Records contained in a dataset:
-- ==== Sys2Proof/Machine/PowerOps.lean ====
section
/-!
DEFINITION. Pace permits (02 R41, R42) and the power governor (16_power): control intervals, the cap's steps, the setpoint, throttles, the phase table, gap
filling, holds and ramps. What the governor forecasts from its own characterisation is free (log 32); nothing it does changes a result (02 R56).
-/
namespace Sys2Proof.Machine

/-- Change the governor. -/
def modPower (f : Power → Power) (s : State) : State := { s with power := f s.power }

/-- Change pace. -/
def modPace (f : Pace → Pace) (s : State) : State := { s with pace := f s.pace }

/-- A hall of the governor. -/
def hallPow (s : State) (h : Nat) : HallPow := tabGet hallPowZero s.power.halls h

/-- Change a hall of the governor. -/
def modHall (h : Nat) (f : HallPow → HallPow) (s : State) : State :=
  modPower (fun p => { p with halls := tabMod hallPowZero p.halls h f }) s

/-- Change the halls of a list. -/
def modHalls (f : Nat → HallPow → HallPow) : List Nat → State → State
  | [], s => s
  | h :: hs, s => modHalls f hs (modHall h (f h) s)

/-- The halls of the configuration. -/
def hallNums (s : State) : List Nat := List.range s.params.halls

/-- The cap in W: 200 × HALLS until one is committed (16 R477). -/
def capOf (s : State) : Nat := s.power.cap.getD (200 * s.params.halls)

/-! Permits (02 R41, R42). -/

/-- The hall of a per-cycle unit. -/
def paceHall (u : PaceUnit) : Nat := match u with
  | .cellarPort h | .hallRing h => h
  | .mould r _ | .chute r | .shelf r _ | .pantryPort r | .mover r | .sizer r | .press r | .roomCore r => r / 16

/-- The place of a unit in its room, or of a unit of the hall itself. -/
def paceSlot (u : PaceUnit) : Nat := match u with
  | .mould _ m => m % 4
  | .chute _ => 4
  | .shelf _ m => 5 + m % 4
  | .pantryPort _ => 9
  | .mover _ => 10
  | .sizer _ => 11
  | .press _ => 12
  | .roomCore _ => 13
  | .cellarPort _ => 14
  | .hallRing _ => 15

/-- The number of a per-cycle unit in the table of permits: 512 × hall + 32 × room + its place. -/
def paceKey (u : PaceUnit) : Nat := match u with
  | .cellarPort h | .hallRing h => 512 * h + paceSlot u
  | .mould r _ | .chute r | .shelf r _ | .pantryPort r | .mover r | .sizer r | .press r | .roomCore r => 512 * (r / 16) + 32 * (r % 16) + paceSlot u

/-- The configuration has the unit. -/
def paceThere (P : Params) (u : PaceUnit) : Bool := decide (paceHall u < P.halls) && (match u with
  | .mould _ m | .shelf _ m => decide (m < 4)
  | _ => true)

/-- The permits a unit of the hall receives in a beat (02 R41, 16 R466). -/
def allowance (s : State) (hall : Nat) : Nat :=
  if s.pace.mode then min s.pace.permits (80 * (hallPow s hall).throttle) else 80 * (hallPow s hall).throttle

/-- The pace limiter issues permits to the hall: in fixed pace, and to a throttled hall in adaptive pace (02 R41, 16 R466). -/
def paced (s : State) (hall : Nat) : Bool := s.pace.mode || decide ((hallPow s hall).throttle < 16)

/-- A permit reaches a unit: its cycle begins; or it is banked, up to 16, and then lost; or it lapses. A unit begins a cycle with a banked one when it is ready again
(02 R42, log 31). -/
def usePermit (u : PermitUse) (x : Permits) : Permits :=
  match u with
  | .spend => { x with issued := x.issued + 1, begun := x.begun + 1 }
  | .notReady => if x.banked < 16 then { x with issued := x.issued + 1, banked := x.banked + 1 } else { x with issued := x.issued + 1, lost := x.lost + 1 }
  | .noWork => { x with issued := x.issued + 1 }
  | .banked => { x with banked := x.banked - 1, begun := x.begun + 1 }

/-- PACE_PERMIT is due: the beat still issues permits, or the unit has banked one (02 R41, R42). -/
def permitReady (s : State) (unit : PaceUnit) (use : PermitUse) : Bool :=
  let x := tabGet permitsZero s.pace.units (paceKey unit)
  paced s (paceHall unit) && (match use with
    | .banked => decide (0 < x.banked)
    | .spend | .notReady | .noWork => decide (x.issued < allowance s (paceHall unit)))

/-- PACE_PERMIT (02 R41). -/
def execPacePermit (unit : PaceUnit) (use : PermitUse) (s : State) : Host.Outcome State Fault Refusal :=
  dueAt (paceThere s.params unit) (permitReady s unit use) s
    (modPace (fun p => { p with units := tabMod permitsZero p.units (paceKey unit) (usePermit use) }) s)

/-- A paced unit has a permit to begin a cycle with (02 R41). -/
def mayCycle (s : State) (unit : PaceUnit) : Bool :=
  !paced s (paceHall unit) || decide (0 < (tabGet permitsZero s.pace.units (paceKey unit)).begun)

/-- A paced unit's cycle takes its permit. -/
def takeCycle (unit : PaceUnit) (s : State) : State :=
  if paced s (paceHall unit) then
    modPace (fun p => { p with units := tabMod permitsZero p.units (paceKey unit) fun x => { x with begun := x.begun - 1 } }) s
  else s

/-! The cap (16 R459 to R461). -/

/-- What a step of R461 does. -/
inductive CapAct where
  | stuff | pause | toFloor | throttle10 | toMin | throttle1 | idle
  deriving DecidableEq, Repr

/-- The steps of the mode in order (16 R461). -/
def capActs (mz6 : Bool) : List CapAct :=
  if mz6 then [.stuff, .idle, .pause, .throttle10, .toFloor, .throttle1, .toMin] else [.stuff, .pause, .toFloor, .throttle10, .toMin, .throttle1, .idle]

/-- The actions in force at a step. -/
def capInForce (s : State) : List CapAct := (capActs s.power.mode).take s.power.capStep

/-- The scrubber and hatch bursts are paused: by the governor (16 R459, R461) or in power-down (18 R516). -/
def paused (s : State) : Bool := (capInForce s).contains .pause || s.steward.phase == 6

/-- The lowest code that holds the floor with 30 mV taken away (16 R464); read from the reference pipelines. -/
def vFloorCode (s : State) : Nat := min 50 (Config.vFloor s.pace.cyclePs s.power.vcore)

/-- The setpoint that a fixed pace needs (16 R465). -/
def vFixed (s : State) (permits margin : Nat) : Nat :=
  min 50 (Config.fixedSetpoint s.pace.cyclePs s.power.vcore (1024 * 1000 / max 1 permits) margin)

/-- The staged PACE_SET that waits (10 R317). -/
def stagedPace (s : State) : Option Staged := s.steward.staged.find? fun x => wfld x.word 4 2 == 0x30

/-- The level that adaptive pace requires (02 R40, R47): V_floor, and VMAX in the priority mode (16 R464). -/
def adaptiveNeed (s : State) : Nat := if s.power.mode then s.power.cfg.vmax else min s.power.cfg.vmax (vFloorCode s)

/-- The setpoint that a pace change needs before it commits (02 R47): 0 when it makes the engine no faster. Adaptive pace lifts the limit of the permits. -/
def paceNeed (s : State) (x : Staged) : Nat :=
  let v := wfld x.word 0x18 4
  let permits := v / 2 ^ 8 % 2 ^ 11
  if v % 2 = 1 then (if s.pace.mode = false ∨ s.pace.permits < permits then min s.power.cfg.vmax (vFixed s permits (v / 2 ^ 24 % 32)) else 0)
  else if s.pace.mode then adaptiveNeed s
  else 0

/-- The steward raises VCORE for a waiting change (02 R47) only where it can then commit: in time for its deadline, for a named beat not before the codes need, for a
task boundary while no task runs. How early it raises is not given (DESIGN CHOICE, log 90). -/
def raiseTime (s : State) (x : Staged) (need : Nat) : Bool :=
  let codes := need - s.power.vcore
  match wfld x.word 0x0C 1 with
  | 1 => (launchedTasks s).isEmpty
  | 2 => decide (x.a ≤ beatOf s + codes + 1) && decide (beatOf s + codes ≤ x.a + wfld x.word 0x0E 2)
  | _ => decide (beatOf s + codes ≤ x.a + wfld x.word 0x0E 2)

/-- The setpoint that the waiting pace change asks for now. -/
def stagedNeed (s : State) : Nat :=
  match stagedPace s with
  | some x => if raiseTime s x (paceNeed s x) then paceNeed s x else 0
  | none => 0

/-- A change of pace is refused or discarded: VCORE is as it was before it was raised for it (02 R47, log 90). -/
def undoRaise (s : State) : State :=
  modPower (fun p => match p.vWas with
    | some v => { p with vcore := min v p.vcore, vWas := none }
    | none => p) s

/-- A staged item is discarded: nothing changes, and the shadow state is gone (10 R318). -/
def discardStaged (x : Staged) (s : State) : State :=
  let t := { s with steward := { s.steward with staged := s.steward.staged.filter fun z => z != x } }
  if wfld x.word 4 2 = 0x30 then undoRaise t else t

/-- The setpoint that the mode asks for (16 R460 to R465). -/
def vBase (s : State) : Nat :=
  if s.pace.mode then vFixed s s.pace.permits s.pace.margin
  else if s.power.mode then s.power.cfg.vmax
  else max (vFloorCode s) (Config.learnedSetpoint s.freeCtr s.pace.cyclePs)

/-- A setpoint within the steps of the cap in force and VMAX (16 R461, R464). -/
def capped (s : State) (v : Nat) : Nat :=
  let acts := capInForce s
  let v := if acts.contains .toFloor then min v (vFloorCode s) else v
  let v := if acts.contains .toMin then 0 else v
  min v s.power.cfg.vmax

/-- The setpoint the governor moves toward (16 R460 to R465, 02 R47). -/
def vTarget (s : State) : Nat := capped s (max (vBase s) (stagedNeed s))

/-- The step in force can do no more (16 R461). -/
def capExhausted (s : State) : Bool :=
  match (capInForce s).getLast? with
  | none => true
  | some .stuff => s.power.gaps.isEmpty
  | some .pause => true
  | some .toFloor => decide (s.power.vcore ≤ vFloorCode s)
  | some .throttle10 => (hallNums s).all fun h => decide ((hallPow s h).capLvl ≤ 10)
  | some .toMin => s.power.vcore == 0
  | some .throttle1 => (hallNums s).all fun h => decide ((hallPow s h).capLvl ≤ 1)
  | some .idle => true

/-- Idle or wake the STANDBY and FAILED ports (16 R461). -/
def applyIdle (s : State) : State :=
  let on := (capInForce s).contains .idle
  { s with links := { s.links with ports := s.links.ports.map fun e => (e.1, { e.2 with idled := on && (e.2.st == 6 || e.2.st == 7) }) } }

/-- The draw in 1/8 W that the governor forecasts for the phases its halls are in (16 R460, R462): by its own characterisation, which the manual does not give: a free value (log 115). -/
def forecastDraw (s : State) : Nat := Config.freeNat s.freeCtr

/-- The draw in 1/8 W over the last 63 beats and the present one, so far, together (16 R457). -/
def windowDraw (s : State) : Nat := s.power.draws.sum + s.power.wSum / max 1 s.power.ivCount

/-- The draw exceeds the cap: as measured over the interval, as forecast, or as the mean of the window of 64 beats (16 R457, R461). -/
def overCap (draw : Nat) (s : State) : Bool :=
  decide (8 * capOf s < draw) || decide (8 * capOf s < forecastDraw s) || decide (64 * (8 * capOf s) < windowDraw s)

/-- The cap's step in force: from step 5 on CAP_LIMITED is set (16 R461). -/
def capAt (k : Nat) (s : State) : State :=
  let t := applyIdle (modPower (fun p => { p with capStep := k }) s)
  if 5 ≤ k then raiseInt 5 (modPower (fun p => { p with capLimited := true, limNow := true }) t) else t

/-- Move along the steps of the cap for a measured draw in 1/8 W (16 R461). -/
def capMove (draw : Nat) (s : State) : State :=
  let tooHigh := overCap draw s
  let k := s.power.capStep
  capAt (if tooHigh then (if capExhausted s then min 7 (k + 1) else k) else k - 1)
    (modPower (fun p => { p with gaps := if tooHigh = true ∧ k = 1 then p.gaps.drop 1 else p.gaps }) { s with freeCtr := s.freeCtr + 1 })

▸ The task
The response must consist solely of the lines from the first line of the entries through the line containing "DEFINITION. Pace permits", repeated exactly.

▸ Response to the exercise
-- ==== Sys2Proof/Machine/PowerOps.lean ====
section
/-!
DEFINITION. Pace permits (02 R41, R42) and the power governor (16_power): control intervals, the cap's steps, the setpoint, throttles, the phase table, gap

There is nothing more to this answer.